From this observation, we have a straightforward algorithm for enumerating such subset at an index $i$, according to the lex order.

from math import comb    # comb(n, r) = n!/(r!(n-r)!)

def choose(n, r, i, x=0):
    assert 0 <= i < comb(n, r)
    if r == 0:
        return []
    if i >= comb(n-1, r-1):
        j = i - comb(n-1, r-1)
        return choose(n-1, r, j, x+1)
    return [x] + choose(n-1, r-1, i, x+1)

Too bad that this algorithm runs in $O(n)$ time, since it might recurse down at most $n$ steps to find the final element… So, can we speed this up?

A searching problem on a sorted data! Yes, let’s applying the binary search. Notice that if we want to find the size of consecutive layers, we can substract the larger pyramid with a lot smaller pyramid. Thus we might throw away around half of the layer one at a time. Which is the core concept of binary search. Hence we arrived at this improved code.
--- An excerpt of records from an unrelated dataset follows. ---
-- ==== Sys2Proof/Syntax.lean ====
section
/-!
DEFINITION. The commands of the block: one constructor per row of spec/opcode_table.json, in the table's order, with the
operands the row's rule gives it. A tile instruction's operands are the tile, the stream and the SRAM sectors that have
become uncorrectable since the last command; its own fields are in the stream's instruction memory.
-/
namespace Sys2Proof

open Machine
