-- ==== Sys2Proof/Machine/Regs.lean ====
section
/-!
DEFINITION. Every register field of BAR0 that holds state (spec 17_register_map.md and the register tables of each
chapter): its place, width, reset value, access class (R3) and reset domain (R11), and the table of registers with their
dimensions and the masters that may write them. Registers that only show other state (log entry 20) are not fields; the
register read computes them.
-/
namespace Sys2Proof.Machine

/-- Access classes of R3. -/
inductive Access where
  | ro | rw | rwb | rwl | w1c | w1s | rcl
  deriving DecidableEq, Repr

/-- Reset domains of R11. -/
inductive Dom where
  | aon | col | lay | dev | clu | tile
  deriving DecidableEq, Repr

/-- The domain's number within a field's key. -/
def Dom.code : Dom → Nat
  | .aon => 0
  | .col => 1
  | .lay => 2
  | .dev => 3
  | .clu => 4
  | .tile => 5

/-- One field: BAR0 offset of its register, lowest bit, width, reset value, access class, domain. -/
structure Fld where
  off : Nat
  lo : Nat
  w : Nat
  rst : Nat
  acc : Access
  dom : Dom
  deriving DecidableEq, Repr

/-- The field's key in the register file: register offset, lowest bit and domain. -/
def Fld.key (f : Fld) : Nat := (f.off * 64 + f.lo) * 8 + f.dom.code

/-- The register offset and the domain that a key names. -/
def keyOff (k : Nat) : Nat := k / 512
def keyDom (k : Nat) : Nat := k % 8

/-- A register, or a family of registers with one or two dimensions of (count, stride): name, offset, dimensions, width,
domain, the master identities that may write it (none listed: all that reach it, R515), fields as (lowest bit, width,
reset value, access). -/
structure Reg where
  name : String
  base : Nat
  dims : List (Nat × Nat)
  width : Nat
  dom : Dom
  masters : List Nat
  fields : List (Nat × Nat × Nat × Access)
  deriving DecidableEq, Repr
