-- ==== Sys2Proof/Machine/ReduceOps.lean ====
section
/-!
DEFINITION. The reduction engine's work on slices (spec 10_gradient_reduction.md R301 to R329): checks, additions in the fixed
order, the owner's writes, rounds of low-rank jobs, skip notices, and the holding of flits (R24, R241, R309, R317).
-/
namespace Sys2Proof.Machine

/-! Halting. -/

/-- Flits of a job that wait at the ports: a halted job sends none of them (R319). -/
def State.dropJob (s : State) (j : Nat) : State :=
  let other : PortItem → Bool := fun i => match i with
    | .data f => f.hdr.job != j
    | _ => true
  (List.range 4).foldl (fun s p => s.setPort p fun x => { x with waiting := x.waiting.filter other, passing := x.passing.filter other }) s

/-- A fault of the reduction recorded against the attempt, or against the next one where none is open (R319). -/
def State.redFault (s : State) (code : Nat) : State :=
  if s.stepOpen || s.replaying then s.recordFail code 0xFFFF
  else { s with red := { s.red with haltDue := s.red.haltDue <|> some code } }

/-- A halted job (R319): state, error record, fault against the attempt. A job that RINGPLAN does not name halts nothing. -/
def State.haltJob (s : State) (j port code : Nat) : State :=
  let s := if (s.job j).isSome then (((s.dropJob j).set (F.RED_JOB_STATUS_STATE j) jobHALTED).set F.RED_STATUS_HALTED 1).refreshJobs else s
  (s.logRed code port j).redFault code

/-- CONFIG_MISMATCH: the first received DIGEST64 since VALID was cleared latches (R319). -/
def State.mismatch (s : State) (j port digest : Nat) : State :=
  let s := if s.red.digestLatched then s
    else { s.set F.RED_MISMATCH_DIGEST_DIGEST64 digest with red := { s.red with digestLatched := true } }
  s.haltJob j port 0x0501

/-! Kinds of data flits (R323, R328, R357). -/

inductive FlitKind where
  | slice
  | gather
  | round (r : Nat) (sum : Bool)
  | digest
  | skip
  deriving DecidableEq, Repr

def Header.top (h : Header) : Nat := bitsOf h.offset 39 38
def Header.kind (h : Header) : FlitKind :=
  if h.top = 3 then (if h.phase = 1 then .digest else .skip)
  else if h.top ≠ 0 then .round h.top (h.phase == 0)
  else if h.phase = 1 then .gather else .slice

def sliceLen (f : Nat) : Nat := if f = 136 then 64 else 120

/-! NaN and SKIP. -/

/-- RED_NAN_INFO latches while VALID is 0 (R321). -/
def State.nanLatch (s : State) (local' : Bool) (h : Header) (contributor offset : Nat) : State :=
  s.latch F.RED_NAN_INFO_VALID F.RED_NAN_INFO_OVERFLOW
    [(F.RED_NAN_INFO_LOCAL, bit local'), (F.RED_NAN_INFO_RING, h.ring), (F.RED_NAN_INFO_CONTRIBUTOR, contributor),
      (F.RED_NAN_INFO_CHANNEL, h.channel), (F.RED_NAN_INFO_JOB, h.job), (F.RED_NAN_OFFSET_OFFSET, offset)]

/-- SKIP recorded for the attempt (R323): from a notice on a ring, or from this device's own sum. -/
def State.recordSkip (s : State) (j : Nat) (fromRing : List Nat) : State :=
  if s.on F.RED_STATUS_SKIP then s
  else
    let s := { s.set F.RED_STATUS_SKIP 1 with red := { s.red with skipRings := fromRing, skipJob := j, skipCopied := false } }
    s.logRed 0x0508 0 j

/-- Rings on which a device that recorded SKIP sends a notice. -/
def State.noticeRings (s : State) : List Nat :=
  ((if s.torus then [0, 1] else [0]).filter fun r => s.ringState r != ringBYPASSED).filter fun r => !s.red.skipRings.contains r

/-! Additions. -/

/-- The sums of a slice (R302, R312): partial plus contribution, element by element, +0 for a zero result. -/
def addSlice (v c : List Nat) : List Nat := List.zipWith (fun a b => noNegZero (add32 a b)) v c

/-- The first element at which an addition made a NaN of a partial that was none (R321). -/
def newNaN (v sum : List Nat) : Option Nat := (v.zip sum).findIdx? fun p => isNaN32 p.2 && !isNaN32 p.1

/-- The contribution of a slice of a segment, read in whole sectors by requester 272 (R310): none when poisoned (R320). -/
def State.contribution (s : State) (seg f : Nat) : State × Option (List Nat) :=
  let a := 480 * f / 64 * 64
  let len := (480 * f + 4 * sliceLen f - a + 63) / 64 * 64
  let (s, l, c) := s.readPart rqRED s.ring.redPart (65536 * seg + a) len
  (s, if c ≠ 0 then none else some (wordsOf (sliceBytes l (480 * f - a) (4 * sliceLen f))))

/-- What the owner writes for the sums of a slice, and how they count (R322, R323, R490). -/
def ownerValues (nanMode : Nat) (l : List Nat) : List Nat × List Tally :=
  if nanMode = 1 then (l.map fun v => if isNaN32 v then 0 else v, l.map fun v => if isNaN32 v || finite32 v then .none else .nonFinite)
  else (l, l.map fun v => if finite32 v then .none else .nonFinite)

/-- Owner's bookkeeping for a written slice: the watch and its trap, then NaN under the job's mode (R322, R323). -/
def State.ownerNote (s : State) (j seg f : Nat) (b : Job) (sums : List Nat) : State :=
  let gi := b.group
  let layer := (s.group gi).elim 0 (·.layer)
  let oper := (s.numOf gi).elim 0 (·.oper)
  let (w, t) := ownerValues b.nanMode sums
  let nan := sums.any isNaN32
  let s := if nan && b.nanMode == 0 then (s.logRed 0x0502 0 j).recordFail 0x0502 0xFFFF else s
  let e := 120 * f + (firstNonFinite t).getD 0
  let tr : Option Trap := (firstNonFinite t).map fun i =>
    ⟨3, 0, 0, 4, 0, layer, oper, e / 128, e % 128, 2, seg, w.getD i 0⟩
  let s := s.counted layer oper t tr
  if nan && b.nanMode == 1 then s.recordSkip j [] else s
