-- ==== Sys2Proof/Machine/Steps.lean ====
section
/-!
DEFINITION. The commands of the step transaction controller: STEP_CTRL, READY, step frames, the anchor's timeout and the poll (spec
08_step_commit.md R237 to R261).
-/
namespace Sys2Proof.Machine

/-! STEP_CTRL (R238, R254, R258, R259, R261). -/

/-- A refused STEP_CTRL command (R261). -/
def State.stepRefuse (s : State) (code : Nat) : State := ((s.set F.STEP_CMD_RESULT_CODE code).raise 4).report code 0 0
/-- An accepted one. -/
def State.stepAccept (s : State) : State := s.set F.STEP_CMD_RESULT_CODE 0

/-- Whether some column is CRITICAL (R476, R477). -/
def State.anyCritical (s : State) : Bool := (List.range 5).any fun c => decide (3 ≤ s.g F.THM_STATUS_COLUMNS / 8 ^ c % 8)

/-- What an OPEN waits for: the loader's installation, a heal, a CRITICAL column (R238, R360, R477). -/
def State.openWaits (s : State) : Bool := !s.tilesSettled || s.g F.CFG_STATUS_STATE == 6 || s.on F.UPD_STATUS_HEALING || s.anyCritical

/-- The first case of R238's table that holds. -/
def State.openRefusal (s : State) : Option Nat :=
  let tiles := (List.range (s.plan.elim 0 fun p => p.tiles.length)).filter s.programmed
  if s.stepState = stOUT then some 0x0206
  else if s.stepState ≠ stCLOSED ∨ s.plan.isNone then some 0x0205
  else if tiles.any fun t => (s.g (F.STEP_FAILED_TILES_FAILED (t / 64))).testBit (t % 64) then some 0x0202
  else if tiles.any fun t => (s.g (F.CLU_STATUS_UNLOADED (t / 8))).testBit (t % 8) then some 0x0205
  else none

/-- An OPEN decided (R238). -/
def State.openDecided (s : State) : State :=
  let s := { s with stp := { s.stp with openWaiting := false } }.set F.STEP_CTRL_OPEN 0
  match s.openRefusal with
  | some c => s.stepRefuse c
  | none => s.stepAccept.openStep

def State.doOpen (s : State) : State :=
  if s.openWaits then { s with stp := { s.stp with openWaiting := true } }.set F.STEP_CTRL_OPEN 1 else s.openDecided

/-- ABORT_PENDING set; FAIL goes out for the open attempt, even after READY (R249, R254). -/
def State.doAbortReq (s : State) : State :=
  let s := s.stepAccept.set F.STEP_STATUS_ABORT_PENDING 1
  if s.stepState = stREADY then s.sendFail 0x0201 0xFFFF else if s.stepOpen then s.recordFail 0x0201 0xFFFF else s

/-- REGATHER (R259): every own segment is derived again, so what an earlier derivation found poisoned counts no more (R361). -/
def State.doRegather (s : State) : State :=
  if s.stepState ≠ stCLOSED then s.stepRefuse 0x0205
  else
    let s := (s.stepAccept.set F.STEP_STATUS_STATE stREGATHER).set F.STEP_CTRL_REGATHER 1
    let s := { s with upd := { s.upd with spoiled := none } }
    (s.gatherBegin 1).regatherDone.retryHeld State.takeDigest

/-- Whether ROLLBACK would be accepted (R258). -/
def State.rollbackOk (s : State) : Bool :=
  s.stepState == stOUT && s.on F.STEP_VERSION_PREV_VALID && s.stp.pollK.elim false fun k => s.g F.STEP_COMMITTED_NUMBER == k + 1

/-- ROLLBACK (R258). -/
def State.doRollback (s : State) : State :=
  if !s.rollbackOk then s.stepRefuse 0x0205
  else
    let k := s.g F.STEP_COMMITTED_NUMBER - 1
    s.stepAccept.forgetGathers.setAll [(F.STEP_VERSION_VERSION, 1 - s.version), (F.STEP_VERSION_PREV_VALID, 0),
      (F.STEP_COMMITTED_NUMBER, k), (F.STEP_NUMBER_NUMBER, k + 1), (F.STEP_STATUS_STATE, stCLOSED)]

/-- A write of one bit of STEP_CTRL by a master: masters other than 1 and 2 are ignored; during a freeze the write waits (R497). -/
def stepCtl (m value : Nat) (s : State) (k : State → State) : Res :=
  act (s.fromMaster m && (m == 1 || m == 2)) s fun s =>
    if s.frozen then { s with frozen' := { s.frozen' with writes := s.frozen'.writes ++ [(m, 0x10008, value)] } } else k s

def execOpenStep (m : Nat) (s : State) : Res := stepCtl m 1 s State.doOpen
def execAbortReq (m : Nat) (s : State) : Res := stepCtl m 2 s State.doAbortReq
def execRegather (m : Nat) (s : State) : Res := stepCtl m 4 s State.doRegather
def execRollback (m : Nat) (s : State) : Res := stepCtl m 8 s State.doRollback

/-- An OPEN that waited is decided once nothing holds it (R238). -/
def execDeferredOpen (s : State) : Res := act (s.working && s.stp.openWaiting && !s.openWaits) s State.openDecided

/-- A programmed tile that has not acknowledged the opening within 20 µs (R260). -/
def execTileOpenTimeout (t : Nat) (s : State) : Res :=
  act (s.working && s.stepOpen && s.programmed t && !(s.tile t).acked
    && !(s.g (F.STEP_FAILED_TILES_FAILED (t / 64))).testBit (t % 64)) s fun s => s.failTile t

/-! READY (R21, R121, R249, R324, R408). -/

/-- Every stream that has a program has executed END (R121). -/
def State.streamsEnded (s : State) : Bool :=
  (List.range (s.plan.elim 0 fun p => p.tiles.length)).all fun t =>
    [0, 1].all fun n => !s.hasProgram t n || (s.stream t n).ended

/-- Every job is REDUCED (R329). -/
def State.jobsReduced (s : State) : Bool := s.jobs.all fun j => (s.job j).elim true fun b => !s.halted j && s.jobDone j b

/-- The update programs of the step are finished: every pass on every owned segment, or the SKIP copy; the copies and
applications of late groups (R21, R323, R350, R351). -/
def State.updatesDone (s : State) : Bool :=
  (s.on F.RED_STATUS_SKIP && s.red.skipCopied || s.upd.due.isEmpty)
    && (s.ring.groups.zipIdx).all fun e =>
      let own := s.ownedOf e.1
      if e.1.late then own.all fun k => (s.pendingOf e.2 (s.g F.STEP_NUMBER_NUMBER)).elim false fun p => p.copied.contains k
      else s.on F.RED_STATUS_SKIP && s.red.skipCopied
        || own.all fun k => (List.range (passCount (s.progOf e.1).instrs)).all fun p => s.upd.done.contains (e.2, k, p)

/-- Skip notices sent have returned (R324). -/
def State.skipSettled (s : State) : Bool :=
  !s.on F.RED_STATUS_SKIP || (s.red.skipCopied && s.red.noticeOut.isEmpty && s.noticeRings.all s.red.noticeSent.contains)

/-- The next step's input is in place (R408). -/
def State.ingestDone (s : State) : Bool :=
  let n := s.g F.STEP_NUMBER_NUMBER
  !s.on F.ETH_ING_CTRL_EN || s.g (F.ETH_ING_HALF_STEP ((n + 1) % 2)) == n + 1

/-- Every condition of READY. -/
def State.readyDue (s : State) : Bool :=
  s.working && s.framesFlow && s.stepState == stOPEN && s.stp.failed.isNone && !s.on F.STEP_STATUS_ABORT_PENDING
    && s.streamsEnded && s.jobsReduced && s.updatesDone && !s.on F.UPD_STATUS_DIG_PENDING && s.skipSettled && s.ingestDone

/-- READY sent, on ring A (R248). -/
def State.sendReady (s : State) : State :=
  let pos := if s.ringState 0 = ringBYPASSED then 0 else s.ringPos 0
  let f : StepFrame := { type := frameREADY, attempt := s.g F.STEP_STATUS_ATTEMPT, originPos := pos, step := s.g F.STEP_NUMBER_NUMBER }
  (((s.set F.STEP_STATUS_STATE stREADY).sendOn 0 f).countFrame f).anchorDecide

def execSendReady (s : State) : Res := act s.readyDue s State.sendReady

/-- STEP_TIMEOUT milliseconds have passed at the anchor without a decision (R250). -/
def execStepTimeout (s : State) : Res :=
  act (s.working && s.isAnchor && s.stepOpen && s.on F.STEP_TIMEOUT_MS) s fun s => s.decideAbort 0x0203 0xFFFF 0 0

/-! The poll (R257, R258). -/

/-- A member's values, held once. -/
def State.pollValue (s : State) (pos committed attempt : Nat) (isOpen : Bool) : State :=
  if s.poll.values.any (·.1 == pos) then s
  else { s with poll := { s.poll with values := s.poll.values ++ [(pos, committed, attempt, isOpen)] } }

def State.sendPoll (s : State) : State :=
  s.sendOn s.poll.ring { type := framePOLL, attempt := s.g F.STEP_STATUS_ATTEMPT, originRing := s.poll.ring,
                         originPos := s.ringPos s.poll.ring, step := s.g F.STEP_NUMBER_NUMBER }

/-- Whether the device answers a poll: UP in its last epoch on the ring, and not OUT_OF_STEP. -/
def State.answers (s : State) (ring : Nat) : Bool := !(s.ringCtl ring).new && s.stepState != stOUT

/-- The step anchor of the new epoch begins the poll, its own values taken without a frame. -/
def State.pollBegin (s : State) (ring : Nat) : State :=
  let s := { s with poll := ⟨true, ring, []⟩ }
  let s := if s.answers ring
    then s.pollValue (s.ringPos ring) (s.g F.STEP_COMMITTED_NUMBER) (s.g F.STEP_STATUS_ATTEMPT) s.stepOpen else s
  s.sendPoll

/-- Positions of the answering members of a ring. -/
def State.answering (s : State) (ring : Nat) : List Nat :=
  (((s.ringCtl ring).members.zipIdx).filter fun e => !e.1.2).map (·.2)

/-- Every answering member's values are held. -/
def State.pollFull (s : State) : Bool := (s.answering s.poll.ring).all fun p => s.poll.values.any (·.1 == p)

/-- COMMIT for step K reached through a poll. -/
def State.pollCommit (s : State) (k : Nat) : State := if s.g F.STEP_COMMITTED_NUMBER + 1 = k then s.commitBoundary true else s

/-- OUT_OF_STEP (R258): a REGATHER that ran ends, and the device takes no part in its gather any more. -/
def State.goOut (s : State) : State :=
  let s := if s.gather.kind = some 1 then { s with gather := GatherCtl.init } else s
  (s.set F.STEP_CTRL_REGATHER 0).set F.STEP_STATUS_STATE stOUT

/-- What a poll settles at a member: ATTEMPT taken, an open step aborted, and STEP_COMMITTED compared with K (R257 items 5 and 6,
R258). -/
def State.pollSettle (s : State) (k attempt : Nat) : State :=
  let s := if s.stepOpen then s.abortBoundary 0x0204 0xFFFF 0 0 (some attempt) else s.set F.STEP_STATUS_ATTEMPT attempt
  let s := { s with stp := { s.stp with pollK := some k, polled := some (k, attempt) } }
  if s.g F.STEP_COMMITTED_NUMBER ≠ k then s.goOut
  else if s.stepState = stOUT then s.set F.STEP_STATUS_STATE stCLOSED else s

/-- The ABORT of a poll at a member: it settles the poll the first time it comes, from whichever direction, and the ring is UP (R288). -/
def State.pollAbort (s : State) (ring k attempt : Nat) : State :=
  let s := if s.stp.polled = some (k, attempt) then s else s.pollSettle k attempt
  if s.ringState ring = ringRECOVERING && (s.ringCtl ring).complete
  then (s.set (ringStateF ring) ringUP).setRingCtl ring (fun r => { r with new := s.stepState == stOUT }) else s

/-- The anchor closes the poll: K, A, COMMIT where some value is one step behind, then ABORT. -/
def State.doPollClose (s : State) : State :=
  let ring := s.poll.ring
  let l := s.poll.values
  let k := if l.isEmpty then s.g F.STEP_COMMITTED_NUMBER else (l.map (·.2.1)).foldl max 0
  let a := if l.isEmpty then s.g F.STEP_STATUS_ATTEMPT else ((l.filter (·.2.1 == k)).map (·.2.2.1)).foldl max 0
  let s := { s with poll := { s.poll with running := false } }
  let s := match l.find? fun v => v.2.1 + 1 == k with
    | some v => (s.sendBoth ring { type := frameCOMMIT, attempt := v.2.2.1, step := k }).pollCommit k
    | none => s
  let b := (a + 1) % 256
  (s.sendBoth ring { type := frameABORT, attempt := b, step := k + 1, cause := 0x0204, detail := 0xFFFF }).pollAbort ring k b

def execPollResend (s : State) : Res := act (s.working && s.poll.running && !s.pollFull) s State.sendPoll
/-- `timeout`: 150 µs have passed since the first POLL. -/
def execPollClose (timeout : Bool) (s : State) : Res := act (s.working && s.poll.running && (s.pollFull || timeout)) s State.doPollClose

/-! Step frames that arrive (R246 to R252). -/

/-- A frame on its way (R246, R248): in its direction of travel, and FAIL, COMMIT and ABORT of a torus once on each ring. -/
def State.passOn (s : State) (p : Nat) (f : StepFrame) : State :=
  let ring := portRing p
  let own := f.originRing == ring && f.originPos == s.ringPos ring
  let torusFrame := s.torus && (f.type == frameFAIL || f.type == frameCOMMIT || f.type == frameABORT)
  if !torusFrame then (if own then s else s.portSend (s.outPort (portOf ring (1 - p % 2))) (.step f))
  else
    let id (q : Nat) := (f.type, f.attempt, f.step, f.originRing, f.originPos, q)
    let other := 1 - ring
    if own || s.stp.seen.contains (id p) then s
    else
      let fresh := !([0, 1, 2, 3].any fun q => s.stp.seen.contains (id q))
      let ports := p :: (if fresh then [portOf other 0, portOf other 1] else [])
      let keep := s.stp.seen.filter fun e => decide (s.g F.STEP_NUMBER_NUMBER ≤ e.2.2.1 + 1)
      let s := { s with stp := { s.stp with seen := keep ++ ports.map id } }
      let s := s.portSend (s.outPort (portOf ring (1 - p % 2))) (.step f)
      if fresh then s.sendOn other f else s

/-- Whether a frame concerns the attempt open, or next to open, here. -/
def State.thisAttempt (s : State) (f : StepFrame) : Bool :=
  f.step == s.g F.STEP_NUMBER_NUMBER && f.attempt == s.g F.STEP_STATUS_ATTEMPT
def State.nextAttempt (s : State) (f : StepFrame) : Bool :=
  (f.step == s.g F.STEP_NUMBER_NUMBER + 1 && f.attempt == 0)
    || (f.step == s.g F.STEP_NUMBER_NUMBER && f.attempt == (s.g F.STEP_STATUS_ATTEMPT + 1) % 256)

/-- READY, FAIL or A_DONE from a ring: counted for the open attempt, kept for the next, discarded otherwise (R241, R250, R252). -/
def State.attemptFrame (s : State) (ring : Nat) (f : StepFrame) : State :=
  if s.stepOpen && s.thisAttempt f then (s.countFrame f).anchorDecide
  else if (!s.stepOpen && s.thisAttempt f) || (s.stepOpen && s.nextAttempt f) then { s with stp := { s.stp with held := s.stp.held ++ [(ring, f)] } }
  else s

/-- A READY or FAIL whose DIGEST64 differs counts as a FAIL with CONFIG_MISMATCH (R246). -/
def State.checkDigest (s : State) (p : Nat) (f : StepFrame) : State × StepFrame :=
  if f.digest = s.digest64 then (s, f)
  else (s.logRed 0x0501 p 0, { f with type := frameFAIL, cause := 0x0501, detail := 0xFFFF })

/-- A step frame that the logical ring brings to port `p`. A POLL_REPLY stops at the ring's anchor (R246). While a ring of the device
recovers, only its poll settles the open attempt (R285). A device alone is the only member of its attempts (R248). -/
def State.doFrame (s : State) (p : Nat) (f : StepFrame) : State :=
  let ring := portRing p
  if f.type = framePOLLREPLY then
    if s.g (ringAnchorF ring) ≠ s.serial then s.passOn p f
    else if s.poll.running && s.poll.ring == ring then s.pollValue f.originPos f.committed f.attempt f.isOpen else s
  else
    let own := f.originRing == ring && f.originPos == s.ringPos ring
    let s := s.passOn p f
    if own || (s.alone && s.ringUp ring && f.cause != 0x0204 && f.type != framePOLL) then s
    else if f.type = frameREADY ∨ f.type = frameFAIL then
      let (s, f) := s.checkDigest p f
      s.attemptFrame ring f
    else if f.type = frameADONE then (if ring = 1 then s.attemptFrame ring f else s)
    else if f.type = frameCOMMIT then
      if [0, 1].any fun r => s.ringState r == ringRECOVERING then s.pollCommit f.step
      else if s.stepOpen && s.thisAttempt f then s.commitBoundary false else s
    else if f.type = frameABORT then
      if f.cause = 0x0204 then s.pollAbort ring (f.step - 1) f.attempt
      else if s.thisAttempt f then s.abortBoundary f.cause f.detail f.causePos f.causeRing none else s
    else if s.answers ring then
      s.sendOn ring { type := framePOLLREPLY, attempt := s.g F.STEP_STATUS_ATTEMPT, originRing := ring, originPos := s.ringPos ring,
                      step := s.g F.STEP_NUMBER_NUMBER, committed := s.g F.STEP_COMMITTED_NUMBER, isOpen := s.stepOpen }
    else s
def binsearch(n, r, i, lo, hi):
    if lo >= hi:
        return lo
    mid = (lo + hi) // 2
    if i < comb(n, r) - comb(mid, r):
        return binsearch(n, r, i, lo, mid)
    else:
        return binsearch(n, r, i, mid+1, hi)

def choose(n, r, i, x=0):
    if r == 0:
        return []
    k = binsearch(n, r, i, lo=0, hi=n)
    y = x + n - k
    j = i - (comb(n, r) - comb(k, r))
    return [y] + choose(k-1, r-1, j, y+1)

Too bad that this binary search gives us an element one at a time. That is we might speed up the search for a correct element in $O(\log n)$ time. But to find all of $r$ elements, the total time will grow to $O(r \log n)$ anyway.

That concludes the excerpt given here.